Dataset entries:
-- ==== Sys2Proof/Machine/Access.lean ====
section
/-!
DEFINITION. Data-space, instruction-space, I/O and bit instructions (08_instruction_set.md, R240 to R243; R205 to R211, R227).
-/
namespace Sys2Proof
namespace Machine

/-! ### Data space -/

/-- Slots that a data access adds (R258). -/
def accessSlots (a : Nat) : Nat := if inR 0xD000 0xDFFF a then 1 else if inR 0xE000 0xEFFF a then 3 else 0

/-- The trap of a data access at an even address, or of a byte (R229): unmapped, then another's mailbox. -/
def dataTrap (c : CoreId) (write : Bool) (a : Word) (s : State) : Option Trap :=
  if dataUnmapped write a.toNat then some (Trap.unmapped a)
  else if dataForeign c a.toNat s then some (Trap.ownerMailbox a)
  else none

/-- The trap of a word access (R206, R241); a word whose high byte alone is unmapped is unmapped. -/
def wordTrap (c : CoreId) (write : Bool) (a : Word) (s : State) : Option Trap :=
  if a.getLsbD 0 then some (Trap.misalign a)
  else if dataUnmapped write (a.toNat + 1) then some (Trap.unmapped a)
  else dataTrap c write a s

/-- A register receives what a block returned. -/
def regIn (c : CoreId) (d : Reg) (r : Word × State) : State := r.2.setCore c ((r.2.core c).put d r.1)

/-- LD at an address. -/
def loadWord (c : CoreId) (d : Reg) (a : Core → Word) (s : State) : Effect :=
  let a := a (s.core c)
  match wordTrap c false a s with
  | some t => .trap t
  | none => .done (regIn c d (dataReadW (.core c) c a.toNat s)) (accessSlots a.toNat)

/-- LDB at an address. -/
def loadByte (c : CoreId) (d : Reg) (a : Core → Word) (s : State) : Effect :=
  let a := a (s.core c)
  match dataTrap c false a s with
  | some t => .trap t
  | none =>
    let r := dataReadB (.core c) c a.toNat s
    .done (regIn c d (r.1.setWidth 16, r.2)) (accessSlots a.toNat)

/-- ST at an address. -/
def storeWord (c : CoreId) (d : Reg) (a : Core → Word) (s : State) : Effect :=
  let v := (s.core c).reg d
  let a := a (s.core c)
  match wordTrap c true a s with
  | some t => .trap t
  | none => .done (dataWriteW c a.toNat v s) (accessSlots a.toNat)

/-- STB at an address. -/
def storeByte (c : CoreId) (d : Reg) (a : Core → Word) (s : State) : Effect :=
  let v := loB ((s.core c).reg d)
  let a := a (s.core c)
  match dataTrap c true a s with
  | some t => .trap t
  | none => .done (dataWriteB (.core c) c a.toNat v s) (accessSlots a.toNat)

/-- LDP at an address (R205): it never traps on it. -/
def loadCode (c : CoreId) (d : Reg) (a : Core → Word) (s : State) : Effect :=
  .done (regIn c d (codeWord s (a (s.core c)), s)) 1

/-! ### I/O space -/

/-- An access to an address that no block maps (R208). -/
def ioUnmapped (c : CoreId) (write : Bool) (a : BitVec 12) (s : State) (t : State) : Effect :=
  if (s.core c).ioTrap then .trap (Trap.unmappedIo write a) else .done t 0

/-- IN (R208, R211). A Derzor-side read waits for the lane, and counts ten slots (R260). -/
def inWordOp (c : CoreId) (d : Reg) (a : Core → BitVec 12) (s : State) : Effect :=
  let a := a (s.core c)
  if !ioMapped a.toNat s then ioUnmapped c false a s (regIn c d (0, s))
  else if derzorRange a.toNat then
    .done (s.setCore c { s.core c with busy := some (.read d a s.tie.post.length) }) 10
  else .done (emit [] (regIn c d ((ioVal c a.toNat s).getD 0, ioSide c a.toNat s))) 0

/-- OUT (R209, R211, R227, R529). -/
def outWordOp (c : CoreId) (d : Reg) (a : Core → BitVec 12) (s : State) : Effect :=
  let v := (s.core c).reg d
  let a := a (s.core c)
  if !ioMapped a.toNat s then ioUnmapped c true a s s
  else if ioForeign c a.toNat s then .trap (Trap.ownerReg a)
  else match ioTrust c.who a.toNat v s with
    | some why => .trap (Trap.trust why a)
    | none =>
      if derzorRange a.toNat then .done (tiePost { addr := a, data := .word v, who := c.who } s) 0
      else .done (emit [] (ioPut c.who a.toNat v s)) 0

/-- SETB and CLRB on a bit of an output or enable word: the pin's owner and its trust (R227, R529). -/
def pinBitTrap (c : CoreId) (a : BitVec 12) (n : BitVec 4) (b : Bool) (s : State) : Option Trap :=
  match outGroup a.toNat with
  | some g =>
    if !(ownMask s.pin g c).getLsbD n.toNat then some (Trap.ownerPin a)
    else if s.hng.session && (trustMask s.pin g).getLsbD n.toNat then some (Trap.trust 0 a)
    else none
  | none =>
    match oeGroup a.toNat with
    | some g =>
      if !(ownMask s.pin g c).getLsbD n.toNat then some (Trap.ownerPin a)
      else if trustBlocks s c.who g (groupGet s.pin.oe g) (setBit (groupGet s.pin.oe g) n.toNat b) then some (Trap.trust 2 a)
      else none
    | none => none

/-- SETB and CLRB (R209 to R211). -/
def bitOp (c : CoreId) (n : BitVec 4) (b : Bool) (a : Core → BitVec 12) (s : State) : Effect :=
  let a := a (s.core c)
  if !ioMapped a.toNat s then ioUnmapped c true a s s
  else match pinBitTrap c a n b s with
    | some t => .trap t
    | none =>
      if ioForeign c a.toNat s then .trap (Trap.ownerReg a)
      else if derzorRange a.toNat then .done (tiePost { addr := a, data := .bit n b, who := c.who } s) 0
      else .done (emit [] (ioPut c.who a.toNat (bitWord c a.toNat n b s) s)) 0

/-! ### The instructions -/

/-- LD (R240). -/
def execCLd (c : CoreId) (d b : Reg) (u : BitVec 4) (s : State) : Host.Outcome State Fault Refusal :=
  .next (issue c 1 legal (loadWord c d fun k => k.wordAt b u) s)

/-- ST (R240). -/
def execCSt (c : CoreId) (d b : Reg) (u : BitVec 4) (s : State) : Host.Outcome State Fault Refusal :=
  .next (issue c 1 legal (storeWord c d fun k => k.wordAt b u) s)

/-- LDB (R240). -/
def execCLdb (c : CoreId) (d b : Reg) (u : BitVec 4) (s : State) : Host.Outcome State Fault Refusal :=
  .next (issue c 1 legal (loadByte c d fun k => k.byteAt b u) s)

/-- STB (R240). -/
def execCStb (c : CoreId) (d b : Reg) (u : BitVec 4) (s : State) : Host.Outcome State Fault Refusal :=
  .next (issue c 1 legal (storeByte c d fun k => k.byteAt b u) s)

/-- LDX (R240). -/
def execCLdx (c : CoreId) (d b : Reg) (v : Word) (s : State) : Host.Outcome State Fault Refusal :=
  .next (issue c 2 legal (loadWord c d fun k => k.dispAt b v) s)

/-- STX (R240). -/
def execCStx (c : CoreId) (d b : Reg) (v : Word) (s : State) : Host.Outcome State Fault Refusal :=
  .next (issue c 2 legal (storeWord c d fun k => k.dispAt b v) s)

/-- LDBX (R240). -/
def execCLdbx (c : CoreId) (d b : Reg) (v : Word) (s : State) : Host.Outcome State Fault Refusal :=
  .next (issue c 2 legal (loadByte c d fun k => k.dispAt b v) s)

/-- STBX (R240). -/
def execCStbx (c : CoreId) (d b : Reg) (v : Word) (s : State) : Host.Outcome State Fault Refusal :=
  .next (issue c 2 legal (storeByte c d fun k => k.dispAt b v) s)

/-- LDP (R240). -/
def execCLdp (c : CoreId) (d x : Reg) (s : State) : Host.Outcome State Fault Refusal :=
  .next (issue c 1 legal (loadCode c d fun k => k.reg x) s)

/-- LDPX (R240). -/
def execCLdpx (c : CoreId) (d b : Reg) (v : Word) (s : State) : Host.Outcome State Fault Refusal :=
  .next (issue c 2 legal (loadCode c d fun k => k.dispAt b v) s)

/-- IN (R242). -/
def execCIn (c : CoreId) (d x : Reg) (s : State) : Host.Outcome State Fault Refusal :=
  .next (issue c 1 legal (inWordOp c d fun k => k.ioAt x) s)

/-- OUT (R242). -/
def execCOut (c : CoreId) (d x : Reg) (s : State) : Host.Outcome State Fault Refusal :=
  .next (issue c 1 legal (outWordOp c d fun k => k.ioAt x) s)

/-- IN_IMM (R242). -/
def execCInImm (c : CoreId) (d : Reg) (a : BitVec 12) (s : State) : Host.Outcome State Fault Refusal :=
  .next (issue c 2 legal (inWordOp c d fun _ => a) s)

/-- OUT_IMM (R242). -/
def execCOutImm (c : CoreId) (d : Reg) (a : BitVec 12) (s : State) : Host.Outcome State Fault Refusal :=
  .next (issue c 2 legal (outWordOp c d fun _ => a) s)

/-- SETB_IMM (R242). -/
def execCSetbImm (c : CoreId) (n : BitVec 4) (a : BitVec 12) (s : State) : Host.Outcome State Fault Refusal :=
  .next (issue c 2 legal (bitOp c n true fun _ => a) s)

/-- CLRB_IMM (R242). -/
def execCClrbImm (c : CoreId) (n : BitVec 4) (a : BitVec 12) (s : State) : Host.Outcome State Fault Refusal :=
  .next (issue c 2 legal (bitOp c n false fun _ => a) s)

/-- SETB (R242). -/
def execCSetb (c : CoreId) (n : BitVec 4) (x : Reg) (s : State) : Host.Outcome State Fault Refusal :=
  .next (issue c 1 legal (bitOp c n true fun k => k.ioAt x) s)

/-- CLRB (R242). -/
def execCClrb (c : CoreId) (n : BitVec 4) (x : Reg) (s : State) : Host.Outcome State Fault Refusal :=
  .next (issue c 1 legal (bitOp c n false fun k => k.ioAt x) s)

end Machine
end Sys2Proof
end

• Exercise prompt: Transcribe only, please, the lines from the first line of the records through the line with "block returned. -/". Both of those lines are included.

• Solution to this problem:
-- ==== Sys2Proof/Machine/Access.lean ====
section
/-!
DEFINITION. Data-space, instruction-space, I/O and bit instructions (08_instruction_set.md, R240 to R243; R205 to R211, R227).
-/
namespace Sys2Proof
namespace Machine

/-! ### Data space -/

/-- Slots that a data access adds (R258). -/
def accessSlots (a : Nat) : Nat := if inR 0xD000 0xDFFF a then 1 else if inR 0xE000 0xEFFF a then 3 else 0

/-- The trap of a data access at an even address, or of a byte (R229): unmapped, then another's mailbox. -/
def dataTrap (c : CoreId) (write : Bool) (a : Word) (s : State) : Option Trap :=
  if dataUnmapped write a.toNat then some (Trap.unmapped a)
  else if dataForeign c a.toNat s then some (Trap.ownerMailbox a)
  else none

/-- The trap of a word access (R206, R241); a word whose high byte alone is unmapped is unmapped. -/
def wordTrap (c : CoreId) (write : Bool) (a : Word) (s : State) : Option Trap :=
  if a.getLsbD 0 then some (Trap.misalign a)
  else if dataUnmapped write (a.toNat + 1) then some (Trap.unmapped a)
  else dataTrap c write a s

/-- A register receives what a block returned. -/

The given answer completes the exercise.